* **Task**
The lines to repeat are those below from the one containing "-- ==== Sys2Proof/Machine/Matrix.lean" down to the one containing "Classes (R228) -/", both included; reproduce them exactly and nothing else.

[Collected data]
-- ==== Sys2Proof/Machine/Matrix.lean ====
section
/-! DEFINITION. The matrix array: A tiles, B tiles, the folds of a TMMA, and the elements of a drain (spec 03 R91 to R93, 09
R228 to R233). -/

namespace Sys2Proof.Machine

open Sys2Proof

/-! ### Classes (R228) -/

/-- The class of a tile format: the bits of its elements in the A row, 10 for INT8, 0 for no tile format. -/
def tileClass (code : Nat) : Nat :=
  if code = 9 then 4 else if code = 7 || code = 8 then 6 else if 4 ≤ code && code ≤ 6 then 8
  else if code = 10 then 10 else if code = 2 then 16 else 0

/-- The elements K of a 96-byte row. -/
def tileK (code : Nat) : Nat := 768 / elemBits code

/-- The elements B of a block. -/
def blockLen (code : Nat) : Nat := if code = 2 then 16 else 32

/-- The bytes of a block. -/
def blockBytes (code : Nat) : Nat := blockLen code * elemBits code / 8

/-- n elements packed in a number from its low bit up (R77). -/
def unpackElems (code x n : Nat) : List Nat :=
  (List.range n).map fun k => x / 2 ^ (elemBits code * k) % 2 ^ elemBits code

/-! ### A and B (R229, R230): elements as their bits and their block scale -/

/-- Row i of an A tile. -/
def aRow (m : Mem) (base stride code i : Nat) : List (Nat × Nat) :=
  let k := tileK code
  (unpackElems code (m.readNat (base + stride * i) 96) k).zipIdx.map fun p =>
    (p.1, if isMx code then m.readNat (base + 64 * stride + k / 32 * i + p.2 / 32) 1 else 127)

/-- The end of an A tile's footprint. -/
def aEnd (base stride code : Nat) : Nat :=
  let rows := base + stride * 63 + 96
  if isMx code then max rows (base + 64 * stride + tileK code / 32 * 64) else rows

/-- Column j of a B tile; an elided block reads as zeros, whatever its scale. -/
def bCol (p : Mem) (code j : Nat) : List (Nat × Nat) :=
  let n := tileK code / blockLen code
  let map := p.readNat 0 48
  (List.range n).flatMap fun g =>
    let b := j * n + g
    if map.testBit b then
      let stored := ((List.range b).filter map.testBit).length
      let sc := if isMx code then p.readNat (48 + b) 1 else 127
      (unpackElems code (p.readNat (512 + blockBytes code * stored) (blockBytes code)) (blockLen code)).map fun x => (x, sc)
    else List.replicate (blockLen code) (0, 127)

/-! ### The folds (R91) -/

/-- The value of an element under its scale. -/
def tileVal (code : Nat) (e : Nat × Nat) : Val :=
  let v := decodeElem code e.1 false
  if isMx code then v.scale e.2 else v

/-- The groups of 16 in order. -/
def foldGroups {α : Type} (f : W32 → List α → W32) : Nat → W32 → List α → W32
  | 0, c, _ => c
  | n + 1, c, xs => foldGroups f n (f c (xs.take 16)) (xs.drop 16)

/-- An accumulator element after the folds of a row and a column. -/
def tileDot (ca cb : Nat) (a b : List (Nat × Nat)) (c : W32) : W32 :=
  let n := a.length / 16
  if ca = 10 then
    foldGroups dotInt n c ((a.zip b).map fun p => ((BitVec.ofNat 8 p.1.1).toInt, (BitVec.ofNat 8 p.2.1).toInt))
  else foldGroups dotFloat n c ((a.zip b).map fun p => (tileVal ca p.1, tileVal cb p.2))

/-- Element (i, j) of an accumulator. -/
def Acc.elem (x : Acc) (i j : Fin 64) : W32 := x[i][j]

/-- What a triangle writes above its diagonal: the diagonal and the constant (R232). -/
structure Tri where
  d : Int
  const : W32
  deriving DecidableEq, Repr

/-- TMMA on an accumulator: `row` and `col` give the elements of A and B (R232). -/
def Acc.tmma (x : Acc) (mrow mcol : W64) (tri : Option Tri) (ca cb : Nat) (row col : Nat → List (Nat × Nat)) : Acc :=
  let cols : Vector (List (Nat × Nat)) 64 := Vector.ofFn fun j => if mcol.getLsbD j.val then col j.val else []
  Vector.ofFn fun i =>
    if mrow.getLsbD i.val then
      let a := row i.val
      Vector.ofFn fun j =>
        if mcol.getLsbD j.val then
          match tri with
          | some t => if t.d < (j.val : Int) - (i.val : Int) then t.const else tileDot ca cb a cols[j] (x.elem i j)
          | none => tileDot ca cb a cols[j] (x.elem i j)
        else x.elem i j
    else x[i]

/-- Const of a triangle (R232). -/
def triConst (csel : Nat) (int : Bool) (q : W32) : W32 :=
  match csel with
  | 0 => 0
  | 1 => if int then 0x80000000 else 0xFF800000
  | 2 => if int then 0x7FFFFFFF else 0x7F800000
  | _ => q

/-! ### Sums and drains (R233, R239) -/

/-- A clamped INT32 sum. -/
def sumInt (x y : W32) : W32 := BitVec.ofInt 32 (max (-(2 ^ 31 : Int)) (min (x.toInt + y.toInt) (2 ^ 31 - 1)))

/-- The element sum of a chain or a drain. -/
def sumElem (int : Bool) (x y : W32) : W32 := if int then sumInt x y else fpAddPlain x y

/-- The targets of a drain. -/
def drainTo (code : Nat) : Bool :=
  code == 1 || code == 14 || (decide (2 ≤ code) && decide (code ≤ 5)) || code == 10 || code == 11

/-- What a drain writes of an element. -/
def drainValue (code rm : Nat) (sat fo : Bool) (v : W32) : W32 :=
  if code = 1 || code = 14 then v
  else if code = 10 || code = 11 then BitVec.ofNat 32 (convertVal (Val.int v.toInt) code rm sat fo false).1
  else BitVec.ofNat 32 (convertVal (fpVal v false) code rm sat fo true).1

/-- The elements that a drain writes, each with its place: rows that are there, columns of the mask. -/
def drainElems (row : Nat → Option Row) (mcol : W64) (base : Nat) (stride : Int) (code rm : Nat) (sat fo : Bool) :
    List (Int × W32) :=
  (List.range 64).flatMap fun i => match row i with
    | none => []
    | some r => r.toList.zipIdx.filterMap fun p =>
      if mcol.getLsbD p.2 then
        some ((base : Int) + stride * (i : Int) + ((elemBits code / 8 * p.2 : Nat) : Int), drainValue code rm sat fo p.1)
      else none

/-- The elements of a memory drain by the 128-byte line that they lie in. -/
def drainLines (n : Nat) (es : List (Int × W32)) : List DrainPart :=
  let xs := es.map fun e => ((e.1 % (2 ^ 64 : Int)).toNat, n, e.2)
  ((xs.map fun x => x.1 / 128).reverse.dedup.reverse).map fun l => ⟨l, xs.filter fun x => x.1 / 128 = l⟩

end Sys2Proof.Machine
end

* * *

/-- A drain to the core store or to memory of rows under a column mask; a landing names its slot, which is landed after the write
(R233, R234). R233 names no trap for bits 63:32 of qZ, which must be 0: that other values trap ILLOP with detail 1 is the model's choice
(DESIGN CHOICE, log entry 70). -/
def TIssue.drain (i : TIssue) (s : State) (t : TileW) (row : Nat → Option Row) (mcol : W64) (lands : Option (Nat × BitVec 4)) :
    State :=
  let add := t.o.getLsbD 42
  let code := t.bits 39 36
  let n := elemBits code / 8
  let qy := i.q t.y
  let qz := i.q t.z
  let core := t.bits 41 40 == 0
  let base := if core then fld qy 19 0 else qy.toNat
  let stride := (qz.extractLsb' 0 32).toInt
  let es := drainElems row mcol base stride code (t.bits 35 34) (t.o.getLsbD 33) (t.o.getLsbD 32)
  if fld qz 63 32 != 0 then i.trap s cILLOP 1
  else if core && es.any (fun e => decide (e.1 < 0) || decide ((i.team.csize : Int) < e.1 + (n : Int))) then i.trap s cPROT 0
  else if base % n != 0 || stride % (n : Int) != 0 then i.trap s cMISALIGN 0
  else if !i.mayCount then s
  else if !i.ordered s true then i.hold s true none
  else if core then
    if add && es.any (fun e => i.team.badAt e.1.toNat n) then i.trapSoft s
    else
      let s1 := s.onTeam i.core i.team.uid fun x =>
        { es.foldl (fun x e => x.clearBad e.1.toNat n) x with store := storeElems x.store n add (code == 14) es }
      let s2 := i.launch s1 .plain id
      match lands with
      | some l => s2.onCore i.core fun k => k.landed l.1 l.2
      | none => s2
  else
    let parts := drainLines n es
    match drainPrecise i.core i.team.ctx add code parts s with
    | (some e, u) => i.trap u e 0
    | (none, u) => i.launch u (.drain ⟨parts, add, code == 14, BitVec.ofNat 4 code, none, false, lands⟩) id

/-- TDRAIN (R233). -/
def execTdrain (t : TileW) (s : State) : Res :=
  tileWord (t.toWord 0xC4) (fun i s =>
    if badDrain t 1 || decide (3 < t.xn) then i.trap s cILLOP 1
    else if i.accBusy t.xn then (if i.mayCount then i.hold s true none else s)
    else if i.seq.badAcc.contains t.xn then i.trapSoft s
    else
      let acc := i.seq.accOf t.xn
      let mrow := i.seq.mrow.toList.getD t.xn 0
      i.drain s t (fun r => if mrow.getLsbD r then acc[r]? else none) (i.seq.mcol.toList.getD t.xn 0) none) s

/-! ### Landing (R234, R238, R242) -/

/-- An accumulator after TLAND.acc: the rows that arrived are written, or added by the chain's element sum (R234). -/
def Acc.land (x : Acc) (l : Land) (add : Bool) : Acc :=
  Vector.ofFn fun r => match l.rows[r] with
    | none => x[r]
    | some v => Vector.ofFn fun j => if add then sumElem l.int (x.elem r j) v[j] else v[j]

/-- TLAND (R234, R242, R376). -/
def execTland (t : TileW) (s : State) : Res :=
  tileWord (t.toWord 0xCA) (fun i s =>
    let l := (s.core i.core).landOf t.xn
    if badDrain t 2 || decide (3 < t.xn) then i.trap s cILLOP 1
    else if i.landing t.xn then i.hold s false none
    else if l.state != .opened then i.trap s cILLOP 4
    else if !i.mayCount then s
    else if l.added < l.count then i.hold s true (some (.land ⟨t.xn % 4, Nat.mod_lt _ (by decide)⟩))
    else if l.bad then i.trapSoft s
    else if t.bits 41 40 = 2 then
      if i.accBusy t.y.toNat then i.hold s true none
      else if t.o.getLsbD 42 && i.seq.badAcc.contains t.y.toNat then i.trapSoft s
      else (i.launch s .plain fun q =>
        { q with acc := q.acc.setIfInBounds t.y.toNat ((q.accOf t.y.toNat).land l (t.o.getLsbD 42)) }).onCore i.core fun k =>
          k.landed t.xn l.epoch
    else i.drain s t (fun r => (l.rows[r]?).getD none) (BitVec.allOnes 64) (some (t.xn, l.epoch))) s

* **Expected output**
-- ==== Sys2Proof/Machine/Matrix.lean ====
section
/-! DEFINITION. The matrix array: A tiles, B tiles, the folds of a TMMA, and the elements of a drain (spec 03 R91 to R93, 09
R228 to R233). -/

namespace Sys2Proof.Machine

open Sys2Proof

/-! ### Classes (R228) -/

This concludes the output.